Your rights under the CCPA

Users who are California residents have certain rights under the California Consumer Privacy Act (CCPA), including:

  • Right to know: You have the right to request to know more about the categories and specific pieces of personal information that we have collected about you and access a copy of your personal information.
  • Right to deletion: You have the right to request deletion of personal information that we have collected about you.
  • Right to non-discrimination: If you choose to exercise any of your rights under CCPA, we will treat you like all other users. There is no penalty for exercising your rights under CCPA.
  • Right to opt-out of sale or sharing: Clema does not sell or share your personal information as defined under CCPA. Therefore, no opt-out mechanism is required.

To exercise any of these rights under CCPA, please email privacy [at] clema.ai.

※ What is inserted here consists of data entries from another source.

-- ==== Sys2Proof/Laws/GrowsCommands.lean ====
section
/-! SUPPORT. The operations of Machine/Commands.lean keep `Grows` (Laws/Grows.lean). -/

namespace Sys2Proof.Machine

theorem State.starting_grows {z : State} (s : State) (a : Nat) (q : Nat) (op : Nat) (f : Cmd → State) (hs : Grows z s) (hf : ∀ v0, Grows z (f v0)) :
    GrowsR z (State.starting s a q op f) := by
  unfold State.starting
  repeat' first
    | with_reducible assumption
    | intro _
    | with_reducible apply hf
    | with_reducible apply GrowsR.next
    | with_reducible apply GrowsR.ite
    | with_reducible apply State.completeWake_grows
    | with_reducible apply Grows.ite
    | dsimp only
    | split

theorem State.placeGet_grows {z : State} (s : State) (a : Nat) (x : Place) (len : Nat) (hs : Grows z s) :
    Grows z (State.placeGet s a x len).2 := by
  unfold State.placeGet
  repeat' first
    | with_reducible assumption
    | intro _
    | with_reducible apply State.allotRead_grows
    | with_reducible apply State.rowsRead_grows
    | dsimp only
    | split

theorem State.placePut_grows {z : State} (s : State) (a : Nat) (x : Place) (d : List Byte) (marks : List Bool) (lead : Nat) (hs : Grows z s) :
    Grows z (State.placePut s a x d marks lead) := by
  unfold State.placePut
  repeat' first
    | with_reducible assumption
    | intro _
    | with_reducible apply State.each_grows
    | with_reducible apply State.targetPut_grows
    | with_reducible apply State.localPut_grows
    | with_reducible apply Grows.ite
    | dsimp only
    | split

theorem State.endCopy_grows {z : State} (s : State) (a : Nat) (q : Nat) (c : Cmd) (status : Nat) (result : Nat) (hs : Grows z s) :
    Grows z (State.endCopy s a q c status result) := by
  unfold State.endCopy
  repeat' first
    | with_reducible assumption
    | intro _
    | with_reducible apply State.modAllot_grows
    | with_reducible apply State.settleStop_grows
    | with_reducible apply State.completeWake_grows
    | dsimp only
    | split

theorem State.saveRow_grows {z : State} (s : State) (a : Nat) (src : Place) (i : Nat) (hs : Grows z s) :
    Grows z (State.saveRow s a src i).2 := by
  unfold State.saveRow
  repeat' first
    | with_reducible assumption
    | intro _
    | refine State.poisonTry_grows _ _ _ _ _ ?_ (by assumption)
    | with_reducible apply State.freeze_grows
    | with_reducible apply State.modAllot_grows
    | with_reducible apply Grows.ite
    | dsimp only
    | split

theorem State.saveCopy_grows {z : State} (s : State) (a : Nat) (src : Place) (dst : Place) (len : Nat) (hs : Grows z s) :
    Grows z (State.saveCopy s a src dst len).2 := by
  cases dst with
  | host _ =>
    dsimp only [State.saveCopy]
    have hg := State.placeGet_grows s a src len hs
    refine Grows.ite2 _ hs (Grows.foldl2 _ _ (fun x i h => ?_) _ hg)
    have hr := State.saveRow_grows x.2 a src i h
    split
    · exact h
    · split
      · rename_i e
        rw [e] at hr
        exact hr
      · exact hr
  | _ => exact hs

theorem State.runCopy_grows {z : State} (s : State) (a : Nat) (q : Nat) (c : Cmd) (src : Place) (dst : Place) (len : Nat) (host : List Byte × List Bool) (hs : Grows z s) :
    Grows z (State.runCopy s a q c src dst len host) := by
  unfold State.runCopy
  repeat' first
    | with_reducible assumption
    | intro _
    | with_reducible apply State.placeGet_grows
    | with_reducible apply State.portCount_grows
    | with_reducible apply State.emit_grows
    | with_reducible apply State.modPav_grows
    | with_reducible apply State.placePut_grows
    | with_reducible apply State.modQueue_grows
    | with_reducible apply State.endCopy_grows
    | with_reducible apply State.charge_grows
    | with_reducible apply Grows.ite
    | dsimp only
    | split

theorem State.tryCopy_grows {z : State} (s : State) (a : Nat) (q : Nat) (c : Cmd) (hd : HostRead) (hs : Grows z s) :
    GrowsR z (State.tryCopy s a q c hd) := by
  unfold State.tryCopy
  repeat' first
    | with_reducible assumption
    | intro _
    | with_reducible apply GrowsR.next
    | with_reducible apply GrowsR.ite
    | with_reducible apply State.completeWake_grows
    | with_reducible apply State.endCopy_grows
    | with_reducible apply State.cmdTo_grows
    | with_reducible apply State.modAllot_grows
    | with_reducible apply State.modQueue_grows
    | with_reducible apply State.brokenTag_grows
    | with_reducible apply State.runCopy_grows
    | with_reducible apply State.saveCopy_grows
    | with_reducible apply Grows.ite
    | with_reducible apply Grows.ite2
    | with_reducible apply Grows.ite3
    | dsimp only
    | split
    | with_reducible apply Grows.getD

theorem State.waitStart_grows {z : State} (s : State) (a : Nat) (q : Nat) (c : Cmd) (hs : Grows z s) :
    Grows z (State.waitStart s a q c) := by
  unfold State.waitStart
  repeat' first
    | with_reducible assumption
    | intro _
    | with_reducible apply State.wake_grows
    | with_reducible apply State.cmdTo_grows
    | dsimp only

theorem State.loadImage_grows {z : State} (s : State) (a : AllotIx) (q : Nat) (c : Cmd) (hd : HostRead) (hs : Grows z s) :
    GrowsR z (State.loadImage s a q c hd) := by
  unfold State.loadImage
  repeat' first
    | with_reducible assumption
    | intro _
    | with_reducible apply GrowsR.next
    | with_reducible apply GrowsR.ite
    | with_reducible apply State.completeWake_grows
    | with_reducible apply State.cmdTo_grows
    | with_reducible apply State.portCount_grows
    | with_reducible apply State.charge_grows
    | with_reducible apply State.modQueue_grows
    | with_reducible apply State.storeImage_grows
    | with_reducible apply Grows.ite
    | with_reducible apply Grows.ite2
    | with_reducible apply Grows.ite3
    | dsimp only
    | split

theorem State.answerQueryProgress_grows {z : State} (s : State) (a : Nat) (q : Nat) (c : Cmd) (index : Nat) (position : Nat) (total : Nat) (state : Nat) (hs : Grows z s) :
    Grows z (State.answerQueryProgress s a q c index position total state) := by
  unfold State.answerQueryProgress
  repeat' first
    | with_reducible assumption
    | intro _
    | with_reducible apply State.emit_grows
    | with_reducible apply State.completeWake_grows
    | with_reducible apply Grows.ite
    | dsimp only

end Sys2Proof.Machine
end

Our policy concerning children and their data

Our site is not directed to children under the age of sixteen and we do not knowingly collect personally identifiable information from children. If we become aware that we have inadvertently received personally identifiable information from a child, we will delete such information from our records. If we change our practices in the future, we will obtain prior, verifiable parental consent before collecting any personally identifiable information from children.

Links to other websites

Our site may contain links to other websites that are not operated by us. If you click on a third-party link, you will be directed to that third party's site. We strongly advise you to review the privacy policy of every site you visit. We do not control third-party sites accessible through our services, and this privacy policy does not apply to information you provide to or that is gathered by those third parties.

Changes to this policy

We may update our privacy policy from time to time. We will notify you of any changes by posting the new privacy policy on this page and updating the "Last updated" date. If we make any material changes, we will notify you via email or through a notification posted on the platform, as required by applicable law. You are advised to review this privacy policy periodically for any changes. Changes to this privacy policy are effective from when they are posted on this page.

Contact us

If you have any questions about this privacy policy or our privacy practices, please contact us:

Email: legal [at] clema.ai

For security concerns, please see our Security page.

This policy is effective as of January 13, 2026.